One of the guidelines which can be gathered from the decisions discussed above is to check up whether the party has already laid factual foundation in his pleadings for such contentions, then the courts should not lightly dismiss the prayer, for amendments, especially when the amendment is to introduce something which is only of a formal character. 9. In paragraph five of the plaint, the plaintiff has made an attack on Ext. B1 from two sides. One by picturing it as a sham document and the other by describing it as vitiated by circumstances such as exertion of undue influence and lack of consideration. Though the plaintiff did not formally pray for a relief to have Ext.
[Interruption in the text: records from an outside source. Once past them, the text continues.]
/-- Settles O31: the tests pass, then room is found or not, and the key found room for is made as its kind and class say. -/
theorem keyCreateMakesTheKey : Obligations.KeyCreateMakesTheKey := by
  intro m tag k payload s htakes hi hcls hkind husages husers hbinding hlimit hlimited hlabel hbar hclass hm hform c drawn e held
  have hk : k.CreatedBy payload := ⟨hkind, husages, husers, hbinding, hlimit, hlabel⟩
  have hexec := exec_keyCreate hcls m tag s
  have hpasses := keyCreate_passes (s := s.accept m tag 0x20) (r := s.nextReq m) hk hlimited hbar hclass hm hform
  refine ⟨fun hl => ?_, fun hl hr => ?_, fun hl hr => ?_⟩
  · exact exec_refusal hexec htakes hi (hpasses.trans (withRoom_inUse (s := s.accept m tag 0x20) hl _))
  · exact exec_refusal hexec htakes hi (hpasses.trans (withRoom_full (s := s.accept m tag 0x20) hl hr _))
  have hmade := hpasses.trans (withRoom_free (s := s.accept m tag 0x20) hl hr _)
  refine ⟨fun hsecret hvolatile => ?_, fun hsecret hkept hstore => ?_, fun hpair => ?_⟩
  · have hpresent := completeKey_volatile (s := (s.accept m tag 0x20).drawn 32) (r := s.nextReq m) hvolatile
      (freeHandle_of_room hr) drawn [] none
    exact hexec.trans (act_request htakes hi
      (hmade.trans ((makeKey_secret hsecret).trans (hpresent.trans (answer_later .ok _)))) hi rfl rfl rfl rfl)
  · have hrecord := completeKey_recorded (s := ((s.accept m tag 0x20).drawn 32).holdKey (s.nextReq m) k) (r := s.nextReq m)
      hkept drawn [] none
    rw [setWork_later] at hrecord
    exact hexec.trans (act_writing htakes hi (hmade.trans ((makeKey_secret hsecret).trans (hrecord.trans
      (submitWrite_taken _ _ hstore rfl)))) hi rfl rfl rfl rfl)
  · have hjob := makeKey_pair (s := s.accept m tag 0x20) (m := m) (r := s.nextReq m) hpair
    rw [setWork_later, submitJob_keyless _ _ rfl rfl] at hjob
    exact hexec.trans (act_request htakes hi (hmade.trans hjob) hi rfl rfl rfl rfl)

end Sys2Proof.Machine
end

section
/-! KEY-DESTROY: O32. -/

namespace Sys2Proof.Machine

/-! ### KEY-DESTROY (R137, R138) -/

/-- KEY-DESTROY of a key that was found. -/
def State.keyDestroy (s : State) (m : Master) (r : Req) (e : KeyEntry) : State :=
  if s.keyBarred m factoryOnly e.cls || !mayMake m e.users || !s.mayDestroy m e.cls then s.refuse r .notPermitted
  else s.takeDestroy r e

theorem exec_keyDestroy (m : Master) (tag : Byte) (payload : Bytes) (s : State) :
    exec (.keyDestroy m tag payload) s = act (fun s => s.request m .keyDestroy tag payload fun s r =>
      s.withHandle r (byteAt 0 payload) fun h => s.withKey r h (byteAt 1 payload) fun e => s.keyDestroy m r e) s := rfl

section
variable {s : State} {m : Master} {r : Req} {e : KeyEntry} {tag code : Byte}

theorem keyDestroy_notPermitted (hd : s.mayDestroy m e.cls = false) : s.keyDestroy m r e = s.refuse r .notPermitted :=
  if_pos (by simp [hd])

theorem keyDestroy_permitted (hm : mayMake m e.users = true) (hb : s.keyBarred m factoryOnly e.cls = false)
    (hd : s.mayDestroy m e.cls = true) : s.keyDestroy m r e = s.takeDestroy r e :=
  if_neg (by simp [hm, hb, hd])
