/-- The encoder: the stream bits of an element in the codes in force (30 R323), or the 32 bits of a command word
(30 R316; the operands of DECOMPRESS travel beside the word, R317). What BLOCK_STORED carries behind its header (pad,
LEN, NLEN, data: 30 R313) is `storedBody`. -/
def encode (k : Codes) (i : Instr) : List Bool :=
  match i.layout with
  | .fixed bits => bits
  | .coded f sym _ xw x => symbolBits (k.lens f) sym ++ fieldBits xw x

/-- 30 R313: the bytes of a stored block behind its header and pad: LEN and NLEN = ~LEN, little-endian, then the data. -/
def storedBody (data : List Byte) : List Byte :=
  let len := BitVec.ofNat 16 data.length
  let nlen := len ^^^ 0xFFFF#16
  [len.extractLsb' 0 8, len.extractLsb' 8 8, nlen.extractLsb' 0 8, nlen.extractLsb' 8 8] ++ data

/-- 30 R316, R317: the command a command word of `word` bits is submitted as, with the operands of its instruction;
none for a stream element. -/
def commandOf (i : Instr) : Option HostCmd :=
  let word := BitVec.ofNat 32 (bitsValue (encode fixedCodes i))
  match i.layout, i with
  | _, .cmdDecompress _ _ inBytes outN => some ⟨word, inBytes, outN⟩
  | .fixed bits, _ => if bits.length = 32 then some ⟨word, [], 0⟩ else none
  | .coded .., _ => none

/-- 30 R324: the symbol whose range holds `v`: the last one whose base is at most `v` (a length of 258 is symbol 285). -/
def lastBase (bases : List Nat) (v : Nat) : Nat := (bases.filter fun b => b ≤ v).length - 1

/-- 30 R324: the pseudo-instruction `MATCH len, dist`: LEN_s x, then DIST_d y, in the codes in force. -/
def matchInstrs (k : Codes) (len dist : Nat) : Option (Instr × Instr) :=
  if 3 ≤ len ∧ len ≤ 258 ∧ 1 ≤ dist ∧ dist ≤ 32768 then
    let s := 257 + lastBase lenBases len
    let d := lastBase offBases dist
    match lenInstr s (BitVec.ofNat 4 (k.litlen.getD s 0)) (len - lenBase s),
          distInstr d (BitVec.ofNat 4 (k.offset.getD d 0)) (dist - offBase d) with
    | some i, some j => some (i, j)
    | _, _ => none
  else none

end Sys2Proof
end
B1 set aside, the averments would indicate that the plaintiff really had a case even in the original plaint that the transaction concerned was vitiated by circumstances rendering it void. 10. Though I agree with the conclusion of the lower appellate court allowing the amendment, I am of the view that the plaintiff must be directed to pay costs to this appellant for the delay in asking for the amendment, even after he was alerted by the third defendant by mentioning that fact in the written statement. Plaintiff could have sought for the amendment at the trial stage itself. The remand became necessary only due to the delay in seeking the amendment at this belated stage. I, therefore modify the lower appellate court's order and direct the plaintiff to pay costs of Rs. 250/- to the appellant's counsel, within three weeks from today, to entitle him to carry out the amendment prayed for. Appeal is disposed of in the above terms.